What should the Prime Minister make of this cavalcade of claptrap? No doubt about it, he will need a strategy for the medium-to-long term, but the first step is to say No. He need not — and really ought not to — get into the thickets of the debate about mandates and majorities. He speaks as the Prime Minister of a government with an 80-seat majority in the parliament with the legal authority over the constitution.
He can say No on those grounds alone, though it might be politic to make a nod to the pandemic. Scotland is gradually emerging from a crisis that claimed more than 10,000 lives north of the border and will soon have to jump-start the economy and get shutters up and people back to work. This would be an opportune time to remind everyone of what the Union has done for Scotland in the last 12 months alone. Almost £10 billion in additional cash, more than 900,000 Scots kept off the dole queue and a beneficiary of one of the world’s vaccination success stories.
The Union has been more than pulling its weight in the pooling and sharing stakes.
The SNP and its satellites in civil society, academia and media will huff and puff. Candidly, they would find an excuse to huff and puff anyway. The Prime Minister should not allow himself to be frightened by talk of sovereign wills and democratic imperatives.
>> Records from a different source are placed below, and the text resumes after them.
def rowsVcBoot0 : List Row := [
  ⟨0x150000, 1, 0x0, 1, 0x0, .plain, none, false, .none, [⟨30, 2, Reg.BOOT.STATUS.STATE, 0, .ro, []⟩, ⟨26, 4, Reg.BOOT.STATUS.STEP, 0, .ro, []⟩, ⟨25, 1, Reg.BOOT.STATUS.RUN_SLOT, 0, .ro, []⟩, ⟨24, 1, Reg.BOOT.STATUS.TRIAL, 0, .ro, []⟩, ⟨22, 2, Reg.BOOT.STATUS.TRIALS, 0, .ro, []⟩, ⟨21, 1, Reg.BOOT.STATUS.STAGED, 0, .ro, []⟩, ⟨20, 1, Reg.BOOT.STATUS.FALLBACK, 0, .ro, []⟩, ⟨19, 1, Reg.BOOT.STATUS.CONFIRM_BUSY, 0, .ro, []⟩]⟩,
  ⟨0x150004, 1, 0x0, 1, 0x0, .bootctl, none, false, .none, [⟨16, 16, Reg.BOOT.CTRL.KEY, 0, .wo, []⟩, ⟨2, 1, Reg.BOOT.CTRL.START_DONE, 0, .wo, []⟩, ⟨1, 1, Reg.BOOT.CTRL.CLR_HISTORY, 0, .wo, []⟩, ⟨0, 1, Reg.BOOT.CTRL.CONFIRM, 0, .wo, []⟩]⟩,
  ⟨0x150008, 1, 0x0, 1, 0x0, .plain, none, false, .none, [⟨9, 1, Reg.BOOT.ALT.LOW_RATE, 0, .ro, []⟩, ⟨8, 1, Reg.BOOT.ALT.DEFAULT_EQ, 0, .ro, []⟩, ⟨7, 1, Reg.BOOT.ALT.NO_COMPANION, 0, .ro, []⟩, ⟨6, 1, Reg.BOOT.ALT.NO_PTP, 0, .ro, []⟩, ⟨5, 1, Reg.BOOT.ALT.NO_LEDGER, 0, .ro, []⟩, ⟨4, 1, Reg.BOOT.ALT.SETTINGS_DEFAULT, 0, .ro, []⟩, ⟨3, 1, Reg.BOOT.ALT.DIE_HELD, 0, .ro, []⟩, ⟨2, 1, Reg.BOOT.ALT.PREV_IMAGE, 0, .ro, []⟩, ⟨1, 1, Reg.BOOT.ALT.FLASH_SDR, 0, .ro, []⟩]⟩,
  ⟨0x15000c, 1, 0x0, 1, 0x0, .plain, none, false, .none, [⟨0, 30, Reg.BOOT.STEPFAIL.COUNT, 0, .ro, []⟩]⟩,
  ⟨0x150010, 1, 0x0, 1, 0x0, .plain, none, false, .none, [⟨10, 1, Reg.BOOT.ERRSTAT.HALT, 0, .w1c, []⟩, ⟨9, 1, Reg.BOOT.ERRSTAT.SVN_RAISED, 0, .w1c, []⟩, ⟨8, 1, Reg.BOOT.ERRSTAT.FLASH_ERR, 0, .w1c, []⟩, ⟨7, 1, Reg.BOOT.ERRSTAT.POINTER_REPAIR, 0, .w1c, []⟩, ⟨6, 1, Reg.BOOT.ERRSTAT.SETTINGS_DEFAULT, 0, .w1c, []⟩, ⟨5, 1, Reg.BOOT.ERRSTAT.SETTINGS_INCOMPATIBLE, 0, .w1c, []⟩, ⟨4, 1, Reg.BOOT.ERRSTAT.TRIAL_REVERT, 0, .w1c, []⟩, ⟨3, 1, Reg.BOOT.ERRSTAT.COMPAT_FAIL, 0, .w1c, []⟩, ⟨2, 1, Reg.BOOT.ERRSTAT.ROLLBACK, 0, .w1c, []⟩, ⟨1, 1, Reg.BOOT.ERRSTAT.VERIFY_FAIL, 0, .w1c, []⟩, ⟨0, 1, Reg.BOOT.ERRSTAT.STEP_FAIL, 0, .w1c, []⟩]⟩,
  ⟨0x150020, 2, 0x10, 1, 0x0, .plain, none, false, .none, [⟨0, 32, Reg.BOOT.SLOT_VERSION.VERSION, 0, .ro, []⟩]⟩,
  ⟨0x150024, 2, 0x10, 1, 0x0, .plain, none, false, .none, [⟨28, 4, Reg.BOOT.SLOT_STATE.STATE, 0, .ro, []⟩, ⟨0, 7, Reg.BOOT.SLOT_STATE.SVN, 0, .ro, []⟩]⟩,
  ⟨0x150028, 2, 0x10, 1, 0x0, .plain, none, false, .none, [⟨16, 16, Reg.BOOT.SLOT_FMT.FMT_MAX, 0, .ro, []⟩, ⟨0, 16, Reg.BOOT.SLOT_FMT.FMT_MIN, 0, .ro, []⟩]⟩,
  ⟨0x15002c, 2, 0x10, 1, 0x0, .plain, none, false, .none, []⟩,
  ⟨0x150040, 1, 0x0, 1, 0x0, .plain, none, false, .none, [⟨0, 7, Reg.BOOT.SVN.FUSED, 0, .ro, []⟩]⟩,
  ⟨0x150044, 8, 0x4, 1, 0x0, .plain, none, false, .none, [⟨0, 32, Reg.BOOT.KEYHASH.HASH, 0, .ro, []⟩]⟩,
  ⟨0x150070, 1, 0x0, 1, 0x0, .plain, none, false, .none, [⟨16, 16, Reg.BOOT.SETSTAT.FORMAT, 0, .ro, []⟩, ⟨15, 1, Reg.BOOT.SETSTAT.COPY, 0, .ro, []⟩, ⟨14, 1, Reg.BOOT.SETSTAT.OTHER_VALID, 0, .ro, []⟩, ⟨0, 14, Reg.BOOT.SETSTAT.REC_ERR, 0, .ro, []⟩]⟩]

def rowsVcBoot1 : List Row := [
  ⟨0x150074, 1, 0x0, 1, 0x0, .plain, none, false, .none, [⟨0, 32, Reg.BOOT.SETSEQ.SEQ, 0, .ro, []⟩]⟩,
  ⟨0x150080, 1, 0x0, 1, 0x0, .plain, none, false, .none, [⟨0, 8, Reg.BOOT.HISTSEL.AGE, 0, .rw, []⟩]⟩,
  ⟨0x150084, 8, 0x4, 1, 0x0, .plain, none, false, .none, [⟨0, 32, Reg.BOOT.HIST.WORD, 0, .ro, []⟩]⟩,
  ⟨0x1500a4, 1, 0x0, 1, 0x0, .plain, none, false, .none, [⟨0, 32, Reg.BOOT.STARTNO.START_NO, 0, .ro, []⟩]⟩]

/-- The rows of the 64 KiB BAR0 page that holds an address (R51). -/
def vcRows (page : Nat) : List Row :=
  match page with
  | 0 => rowsVcGlobal0
  | 2 => rowsVcVoter0
  | 22 => rowsVcErr0
  | 19 => rowsVcCascade0
  | 3 => rowsVcLens0 ++ rowsVcLens1 ++ rowsVcLens2 ++ rowsVcLens3
  | 4 => rowsVcPrism0 ++ rowsVcPrism1
  | 5 => rowsVcProt0 ++ rowsVcProt1
  | 6 => rowsVcSched0 ++ rowsVcSched1
  | 8 => rowsVcStrings0 ++ rowsVcStrings1
  | 12 => rowsVcLanes0 ++ rowsVcLanes1
  | 16 => rowsVcTime0 ++ rowsVcTime1
  | 1 => rowsVcHostq0 ++ rowsVcHostq1
  | 17 => rowsVcLedger0
  | 18 => rowsVcAperture0
  | 20 => rowsVcCompanion0
  | 21 => rowsVcBoot0 ++ rowsVcBoot1
  | _ => []

end Sys2Proof.Machine
end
Westminster is sovereign and the only imperative is that the SNP gets on with governing in the interests of the whole of Scotland, not just its increasingly fundamentalist base.
Of course, Sturgeon won’t stop pushing until Westminster settles this matter once and for all, either by allowing another referendum or legislating to put the matter beyond all doubt. This particular can has been kicked almost as far as it will go. That, however, is a constitutional argument and as a matter of politics the Prime Minister is in a strong position — perhaps stronger than he thinks. His own party has performed better than anyone expected (including yours truly), albeit it did so by keeping him on the other side of the Tweed. The Tory flame is undimmed and the Unionist cause livelier than ever. Nationalism is about destruction and while destruction has a certain appeal, working together to build things up will always be more rewarding in the long-run.
Boris Johnson has already demonstrated his commitment to building up Scotland through the UK Shared Prosperity Fund, which is circumventing the sanctum of sanctimony at the foot of the Royal Mile and spending directly where it matters in local communities. This is the kind of positive action that is worthy of a government, and a welcome contrast to the grievance-rousers and wound-pokers who line the benches at Holyrood. There is no moral force to an argument that says a government trying to build something from the constitutional hodge-podge of Britain in 2021 must give way to wreckers bent on tearing it all down. Least of all wreckers who cannot meet the indicia of victory they set for themselves.
The Prime Minister has invited Nicola Sturgeon to work together. It is up to her if she accepts his offer in the spirit in which it was intended or if she seeks fresh avenues for dividing people in the hopes that some day, eventually, the numbers will fall in her favour. If the First Minister does agree to sit down with the Prime Minister, he should congratulate her on retaining the trust of Scotland’s voters, then he should ask her how she intends to live up to it. Another five years of setting Scot against Scot when what we need is common purpose is not the way to go about it. That is why Boris should say No: because Scotland deserves better than a First Minister whose only interest in the country is whether it can deliver her political ambitions.